UN migration conference widens divisions

The pact favours international cooperation on migration between all relevant actors, conceding that no country can handle the issue of migration alone.
Sunday 16/12/2018
Belgian Prime Minister Charles Michel walks past UN Secretary-General Antonio Guterres (L) and Special Representative of the United Nations Secretary-General for International Migration Louise Arbor during the opening session of a UN Migration Conference in Marrakech, December 10. (AP)
Regardless of divisions. Belgian Prime Minister Charles Michel walks past UN Secretary-General Antonio Guterres (L) and Special Representative of the United Nations Secretary-General for International Migration Louise Arbor during the opening session of a

CASABLANCA - A UN conference seeking to strengthen cooperation on international migration ended with divisions between countries. The conference, however, did adopt a migration pact despite the withdrawal of several countries, including the United States.

The non-binding Global Compact for Safe, Orderly and Regular Migration was approved by 164 countries in Marrakech during the 2-day conference.

“It is a sign that states have signed the Global Compact for Migration and it needs to be implemented now, including undocumented migrants’ right,” Michele LeVoy, director of the Platform for International Cooperation on Undocumented Migrants, posted on Twitter.
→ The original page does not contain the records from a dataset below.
-- ==== Sys2Proof/Syntax.lean ====
section
/-! DEFINITION. The commands of the block: one constructor per row of the operation table, with the operands that come
from outside (what the host wrote or answers, what a partner sent, what the part measured). -/

namespace Sys2Proof

/-- Outside inputs of a host command under way: which command (ring and place in its issue order), the host data that the
device reads for it (none: a host-memory error), and whether a write of data to host memory meets an error. -/
structure Cmd where
  ring    : Fin 16
  seq     : Nat
  data    : Option Bytes
  respErr : Bool
  deriving DecidableEq, Repr

/-- Failing bits that a march finds in one row of a bank: failing words and the bit positions (R529, R531). -/
structure MarchFail where
  bank  : Nat
  row   : BitVec 8
  words : Nat
  bits  : List (BitVec 9)
  deriving DecidableEq, Repr

/-- What a full synthesiser calibration measures (Table 3-4). -/
structure SynthMeas where
  vcoBand  : BitVec 4
  capCode  : BitVec 8
  loopGain : BitVec 8
  kvco     : BitVec 16
  temp     : BitVec 8
  deriving DecidableEq, Repr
The United States and 15 other countries either opted out or expressed concerns about the agreement. Some said the pact would allow the United Nations to impose migration policies on its members and others claimed it will result in poverty and crime and steal jobs from taxpaying citizens.

Incoming Brazilian Foreign Minister Ernesto Araujo said Brasilia would withdraw when the new government takes office in January. “Because immigration cannot be dealt with as a global issue but according to each country’s reality and sovereignty,” Araujo said on Twitter.

A lawmaker from France’s far-right National Rally party lashed out at backers of the compact as “traitors of Marrakech,” echoing rising anti-immigration sentiment among populist governments.

However, UN Secretary-General Antonio Guterres insists the agreement is not legally binding. “It is a framework for international cooperation… We must not succumb to fear and false narratives,” he said.

Defenders of the pact argue that migrants deserve to be treated equally because they have played a significant role in the economic and social development of both rich and poor countries.

“What a shameful time to be alive, where International Human Rights Law is cast aside by far-right governments, where we turn our backs on those fleeing violence. The UN migration pact provides humane solutions to the biggest global challenge of the century,” tweeted Spanish activist Carlota Nunez Strutt.

The almost 40-page pact favours international cooperation on migration between all relevant actors, conceding that no country can handle the issue of migration alone. It respects the sovereignty of countries and the obligations of international law.

It details 23 objectives among which are the fight against the negative factors and the structural problems that push people to leave their country of origin, saving lives and the strengthening of the transnational action against migrant smuggling.

Moroccan Foreign Minister Nasser Bourita said: “We don’t want this compact just to be ink on paper.”

The conference took place as more African migrants, including Moroccans, are attempting to cross the Strait of Gibraltar despite treacherous conditions.

More than 57,000 migrants have reached Spain this year, most of them by sea, the UN High Commissioner for Refugees said. That figure represents a 130% increase over last year, making Spain the main point for migrants entering Europe.

However, the overall number of migrants crossing the Mediterranean has fallen approximately 30% from last year.

Morocco has seen a dramatic increase in the number of sub-Saharan migrants seeking to use the North African country as a threshold to reach Europe. However, thousands of those migrants have settled in Morocco in the last decade. Since September 2013 when Moroccan King Mohammed VI called for a new migration policy, Rabat has allowed thousands of migrants to regularise their status.

The Moroccan initiative to fight illegal immigration set a precedent in Africa.

A study by Moroccan think-tank OCP Policy Centre said seven out of ten migrants from West Africa remain on the continent.

Suliman, a 27-year-old from Cote d’Ivoire, is seeking to fulfil his dream of becoming a professional football player.

“I came to Morocco seven months ago to join a football team but the legal rules here are a bit difficult to accept a foreign player,” said Suliman who is working in the construction sector in Casablanca. “I will try hard to find a team although it’s tough. At least I earn better here than in my country.”